Professional ratings
Review scores
| Source | Rating |
| Allmusic | Vol. 1 Vol. 2 |

===Grosse Pointe Blank – Music from the Film===
1. "Blister in the Sun" - Violent Femmes (2:08)
2. "Rudie Can't Fail" - The Clash (3:31)
3. "Mirror in the Bathroom" - English Beat (3:09)
4. "Under Pressure" - David Bowie and Queen (4:03)
5. "I Can See Clearly Now" - Johnny Nash (2:46)
6. "Live and Let Die" - Guns N' Roses (3:02)
7. "We Care a Lot" - Faith No More (4:03)
8. "Pressure Drop" - The Specials (4:18)
9. "Absolute Beginners" - The Jam (2:50)
10. "Armagideon Time" - The Clash (3:53)
11. "Matador" - Los Fabulosos Cadillacs (4:34)
12. "Let My Love Open the Door (E. Cola Mix)" - Pete Townshend (4:58)
13. "Blister 2000" - Violent Femmes (2:58)

- This version of "Blister in the Sun" is a new recording that mirrors the original 1983 arrangement. It does not appear in the film.
- "Blister 2000" is a newly recorded, drastically rearranged version of "Blister in the Sun", which also does not appear in the film.

===Grosse Pointe Blank – More Music from the Film===
1. "A Message to You, Rudy" - The Specials (2:53)
2. "Cities in Dust" - Siouxsie and the Banshees (3:49)
3. "The Killing Moon" - Echo & the Bunnymen (5:44)
4. "Monkey Gone to Heaven" - Pixies (2:56)
5. "Lorca's Novena" - The Pogues (4:35)
6. "Go!" - Tones on Tail (2:32)
7. "Let It Whip" - Dazz Band (4:24)
8. "The Dominatrix Sleeps Tonight" - Dominatrix (3:40)
9. "War Cry" - Joe Strummer (5:58)
10. "White Lines (Don't Don't Do It)" - Melle Mel (7:24)
11. "Take On Me" - A-ha (3:46)
12. "You're Wondering Now" - The Specials (2:37)

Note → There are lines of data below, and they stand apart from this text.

-- ==== Sys2Proof/Machine/DikeWatch.lean ====
section
/-! DEFINITION. The dike watch (spec/08_dike_watch.md): region comparison and breaches (R215 to R221), motion and AUTO reads (R210,
R211, R218), attestation records (R222 to R227), its doorbell registers and its commands. -/
namespace Sys2Proof.Machine

/-! ## Regions (R215, R216, R220) -/

/-- The word scan-out passed at a pixel of the frame shown. -/
def shownWord (s : State) (n x y : Nat) : Nat :=
  let b := y / 16
  let t := x / 256
  let a := tileRect s n b t
  (Tab.get [] s.dsp.shown (tileKey n b t)).getD (y % 16 * (a.x1 - a.x0).toNat + x % 256) 0

/-- R215: the signature of a region over what scan-out has passed. -/
def regionSignature (s : State) (n r : Nat) : Nat :=
  let a := regionRect s n r
  crc32c ((List.range (a.y1 - a.y0).toNat).flatMap (fun dy => (List.range (a.x1 - a.x0).toNat).flatMap (fun dx =>
    codeBytes (depth8 s n) (shownWord s n (a.x0.toNat + dx) (a.y0.toNat + dy)))))

/-- Table DKW-5: the status of a region and the expected value its record carries. -/
def regionStatus (s : State) (n r sig : Nat) : Nat × Nat :=
  let v := region s n r
  let e := v.expected.getD 0
  if v.treated ≠ 0 then (v.treated, e)
  else match regionSource s n r with
    | 0 => (match v.expected with | none => (4, 0) | some x => (if x = sig then 1 else 2, x))
    | 1 => if v.auto = 1 then (5, 0) else if v.auto = 2 then (if e = sig then 1 else 2, e) else (4, 0)
    | _ => if v.learning then (6, 0) else (if e = sig then 1 else 2, e)

/-- R220: a region breach in frame `f`. A pending clear is dropped (R221). -/
def breach (n r f st : Nat) (s : State) : State :=
  let was := bit (rd s (DKW_OUT_BREACH_region n)) r
  let s1 := s |> orBits (DKW_OUT_BREACH_region n) (2 ^ r) |> incSat (DKW_OUT_COUNT_breaches n) 1
    |> putRegion n r { region s n r with clearing := false } |> record0 Src.DKW_BREACH (some 0) [n, r, f, st]
  if was then s1
  else s1 |> raiseLine 0 23 |> notifyWardenAnd0 Op.DKW_BREACH_NOTIFY [n + 256 * r + 4096 * st, f]

/-- REGION_COMPARE (R216): a region's last pixel has passed to the link encoder. -/
def execRegionCompare (n : Fin 8) (r : Fin 16) (s : State) : Out :=
  let o := out s n
  let a := regionRect s n r
  let lastBand := (a.y1.toNat - 1) / 16
  if !running s n || o.cur != o.prep || o.attested || !regionOn s n r || (region s n r).compared ||
      decide (o.scanned < (lastBand + 1) * tilesPerBand s n) then .next s
  else
    let s1 := advanceTo (lineTime s n a.y1.toNat) s
    let sig := regionSignature s1 n r
    let (st, used) := regionStatus s1 n r sig
    let v := region s1 n r
    let learn := st == 6
    let s2 := s1 |> putRegion n r { v with compared := true, used := used, learned := if learn then sig else v.learned,
                                           learning := v.learning && !learn }
      |> wr (DKW_OUT_REG_LAST_sig n r) sig |> wr (DKW_OUT_REG_STAT_status n r) st
    done (if st = 2 ∨ st = 4 ∨ st = 5 then breach n r o.cur st s2 else s2)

- "Go!" is the short version, originally issued as the B-side of "Lions".
- "Let It Whip" is the LP version from Keep It Live.

===Soundtrack omissions===
Many songs from the film do not appear on the soundtracks.

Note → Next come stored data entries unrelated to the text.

/-- The bytes of one row of a flag surface (R273). -/
def flagRow (c : ClearSurface) (r : Nat) : List Nat :=
  let cols := ceilDiv c.width 8
  (List.range (ceilDiv cols 8)).map (fun b => bitmap 8 (fun i => decide (8 * b + i < cols) && c.blocks.contains (8 * b + i, r)))

/-- The pixel rows of a cleared block written with the clear value, within the surface (R274). -/
def clearBlock (k : Nat) (c : ClearSurface) (b : Nat × Nat) (rs : Nat × State) : Nat × State :=
  let x0 := 8 * b.1
  let n := min 8 (c.width - x0)
  (List.range (min 8 (c.height - 8 * b.2))).foldl (fun rs j =>
    if rs.1 ≠ 0 then rs
    else devWrite (gfxEng k) (c.colourBase + (8 * b.2 + j) * c.colourPitch + x0 * c.pixel.length)
      ((List.range n).flatMap (fun _ => c.pixel)) rs.2) rs

/-- R274: the flags of a fast-cleared attachment written; with resolve_clears the blocks instead, and their flags 0. -/
def endClear (k : Nat) (resolve : Bool) (rs : Nat × State) (c : ClearSurface) : Nat × State :=
  let rs1 := if resolve then c.blocks.foldl (fun rs b => clearBlock k c b rs) rs else rs
  let d := if resolve then { c with blocks := [] } else c
  (List.range (ceilDiv c.height 8)).foldl (fun rs r =>
    if rs.1 ≠ 0 then rs else devWrite (gfxEng k) (c.flagBase + r * c.flagPitch) (flagRow d r) rs.2) rs1

/-- The end of a pass once every tile has been rendered (R270, R274). -/
def passEnd (k : Nat) (s : State) : State :=
  let g := gfxWin s k
  match g.ending with
  | some (resolve, cs) =>
    gfxStopIf k (cs.foldl (endClear k resolve) (0, setGfxWin k { g with ending := none, inPass := false, passBytes := 0 } s))
  | none => s

/-- A fast-cleared attachment in numbers. -/
def clearOf (f : FastClear) : ClearSurface :=
  ⟨f.flagBase.toNat, f.flagPitch, f.width, f.height, f.blocks, f.colourBase.toNat, f.colourPitch, f.pixel.map (fun b => b.toNat)⟩

/-- RENDER_END (R274): the binned tiles, `tiles` of them, are to be rendered; with none the pass ends at once. -/
def execRenderEnd (p : Fin 32) (w : Fin 16) (tiles : Nat) (clears : List FastClear) (s : State) : Out :=
  let k := winKey p w
  gfxPacket 6 k (fun ws s =>
    let s1 := setGfxWin k { gfxWin s k with ending := some (bit (ws.getD 0 0) 0, clears.map clearOf) } s
    if tiles = 0 then passEnd k s1 else gfxUnits k tiles s1) s

/-- WAIT_GE (R264). -/
def execWaitGe (p : Fin 32) (w : Fin 16) (s : State) : Out :=
  let k := winKey p w
  gfxPacket 7 k (fun ws s =>
    let a := bits (twoWord ws 0) 39 3 * 8
    match devRead (gfxEng k) a 8 s with
    | (0, bs, s1) =>
      if twoWord ws 2 ≤ leNat bs then s1
      else
        let t := ws.getD 4 0
        setGfxWin k { gfxWin s1 k with wait := some (a, twoWord ws 2, if t = 0 then none else some (s1.now + 1000 * t)) } s1
    | (r, _, s1) => gfxStop k r s1) s

/-- The word a WAIT_GE polls. -/
def gfxPoll (k a : Nat) (s : State) : Nat × Nat × State :=
  match devRead (gfxEng k) a 8 s with | (r, bs, s1) => (r, leNat bs, s1)

/-- WAIT_GE_MET (R264): a poll finds the value reached, or faults. -/
def execWaitGeMet (p : Fin 32) (w : Fin 16) (s : State) : Out :=
  let k := winKey p w
  match (gfxWin s k).wait with
  | none => .next s
  | some (a, v, _) =>
    match gfxPoll k a s with
    | (0, x, s1) => if v ≤ x then done (gfxSchedule (setGfxWin k { gfxWin s1 k with wait := none } s1)) else .next s
    | (r, _, s1) => done (gfxSchedule (gfxStop k r s1))

/-- WAIT_GE_TIMEOUT (R264): the timeout passes with the value not reached. -/
def execWaitGeTimeout (p : Fin 32) (w : Fin 16) (s : State) : Out :=
  let k := winKey p w
  match (gfxWin s k).wait with
  | some (a, v, some t) =>
    let s0 := advanceTo t s
    (match gfxPoll k a s0 with
     | (0, x, s1) =>
       done (gfxSchedule (if v ≤ x then setGfxWin k { gfxWin s1 k with wait := none } s1 else gfxStop k 9 s1))
     | (r, _, s1) => done (gfxSchedule (gfxStop k r s1)))
  | _ => .next s

/-- WRITE64. -/
def execWrite64 (p : Fin 32) (w : Fin 16) (s : State) : Out :=
  let k := winKey p w
  gfxPacket 8 k (fun ws s => gfxStopIf k (devWrite (gfxEng k) (bits (twoWord ws 0) 39 3 * 8) (leBytes 8 (twoWord ws 2)) s)) s

/-- TIMESTAMP. -/
def execTimestamp (p : Fin 32) (w : Fin 16) (s : State) : Out :=
  let k := winKey p w
  gfxPacket 9 k (fun ws s => gfxStopIf k (devWrite (gfxEng k) (bits (twoWord ws 0) 39 3 * 8) (leBytes 8 s.devTime) s)) s

/-- RESIDENCY_INV (R278): the bits read from the map named, or from all, are forgotten, and later accesses read it as it now stands. -/
def execResidencyInv (p : Fin 32) (w : Fin 16) (s : State) : Out :=
  let k := winKey p w
  gfxPacket 10 k (fun ws s =>
    let m := bits (twoWord ws 0) 39 6 * 64
    let g := gfxWin s k
    setGfxWin k { g with cache := if m = 0 then [] else g.cache.filter (fun e => e.1 != m) } s) s

/-! ## Boundaries and completion -/

/-- GFX_BOUNDARY (R265, R266): a draw, tile or batch ends on the clusters named, which its context held, with the accesses it made. -/
def execGfxBoundary (p : Fin 32) (w : Fin 16) (clusters : BitVec 16) (work : List GfxAccess) (s : State) : Out :=
  let k := winKey p w
  let g := gfxWin s k
  let m := clusters.toNat
  if g.todo = 0 ∨ m = 0 ∨ g.clusters &&& m ≠ m then .next s
  else
    match gfxAccesses k work s with
    | (0, s1) =>
      let g1 := gfxWin s1 k
      let left := g1.todo - 1
      let s2 := setGfxWin k { g1 with todo := left, clusters := if left = 0 then 0 else andNot g1.clusters m, since := s1.now } s1
      done (gfxSchedule (if left = 0 then passEnd k s2 else s2))
    | (r, s1) => done (gfxSchedule (gfxStop k r s1))

/-- GFX_SUBMISSION_DONE (R261, R262): the current submission has been executed to its end. One that ends with a pass open is malformed at
its last word (R263). -/
def execGfxSubmissionDone (p : Fin 32) (w : Fin 16) (s : State) : Out :=
  let k := winKey p w
  let g := gfxWin s k
  match gfxReady s k, gfxPos g, g.queue with
  | true, [(_, len, off)], q :: rest =>
    if off < len / 4 then .next s
    else if g.inPass then done (gfxSchedule (gfxStop k 7 (setGfxWin k { g with pkt := len / 4 - 1 } s)))
    else
      (match (if q.fence = 0 then (0, s) else devWrite (gfxEng k) q.fence (leBytes 8 q.value) s) with
       | (0, s1) =>
         let s2 := s1 |> setGfxWin k { gfxWin s1 k with queue := rest, pos := [] } |> wr (GFX_CTX_DONE_number p w) q.number
         done (gfxSchedule (if q.irq then gfxEvent k GFX_CTX_EVENT_done s2 else s2))
       | (r, s1) => done (gfxSchedule (gfxStop k r s1)))
  | _, _, _ => .next s

/-- GFX_WATCHDOG (R268): a unit has held its clusters for longer than GFX_WDOG. -/
def execGfxWatchdog (p : Fin 32) (w : Fin 16) (s : State) : Out :=
  let k := winKey p w
  let g := gfxWin s k
  if g.clusters = 0 then .next s
  else
    let s1 := advanceTo (g.since + 1000000 * rd s GFX_WDOG_ms) s
    done (gfxSchedule (gfxStop k 6 (record0 Src.GFX_WATCHDOG (some p.val) [w, g.clusters] s1)))

/-- GFX_CLUSTER_FAULT (R279): the context using the cluster stops. -/
def execGfxClusterFault (c : Fin 16) (s : State) : Out :=
  match gfxWhere s (fun g => bit g.clusters c) with
  | k :: _ => done (gfxSchedule (gfxStop k 5 s))
  | [] => .next s

/-! ## Commands (Table GFX-3) -/

/-- GFX_RESERVE as a word. -/
def reserveWord (s : State) : Nat := rd s GFX_RESERVE_count + 16 * rd s GFX_RESERVE_floor + 65536 * reservedMask s

/-- GFX_GET_INFO. -/
def gfxGetInfo (_ : Req) (s : State) : Answer := okR [16 + 256 * 48, reserveWord s, rd s GFX_RT_ALLOW_polders] s

/-- GFX_GET_INFO. -/
def execGfxGetInfo (k : Fin 32) (s : State) : Out := done (serve Op.GFX_GET_INFO k gfxGetInfo s)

Songs that appear in the film (in order of film appearance):
1. "Blister in the Sun" (LP Version) - Violent Femmes
2. Johannes Brahms' "Fugue in A-Minor" - Jacques van Oortmerseen
3. "Live and Let Die" (Muzak Version) - Adam Fields
4. "Ace of Spades" - Motörhead
5. "In Between Days" - The Cure
6. "Your Lucky Day in Hell" - Eels
7. "Sharks Can't Sleep" - Tracy Bonham
8. "Little Luxuries" - The Burros
9. "Big Boss Man" - Jimmy Reed
10. "Detroit City" - Bobby Bare
11. "Walk Like an Egyptian" - The Bangles
12. "99 Luftballons" - Nena
13. "Doors of Your Heart" - The English Beat

Songs in the trailer but not in the film:
1. "I Got You Babe" - UB40 and Chrissie Hynde
2. "Friend or Foe" - Adam Ant
3. "Modern Love" - David Bowie

==Home media==
The film was released on VHS and DVD in 1998 in the United States, the United Kingdom, France, Australia and New Zealand.

==Unofficial sequel==
According to Joan Cusack, the 2008 film War, Inc. is an informal sequel. Both films are similar in style and theme, and both star John as an assassin and his sister Joan as his assistant, with Dan Aykroyd in a supporting role.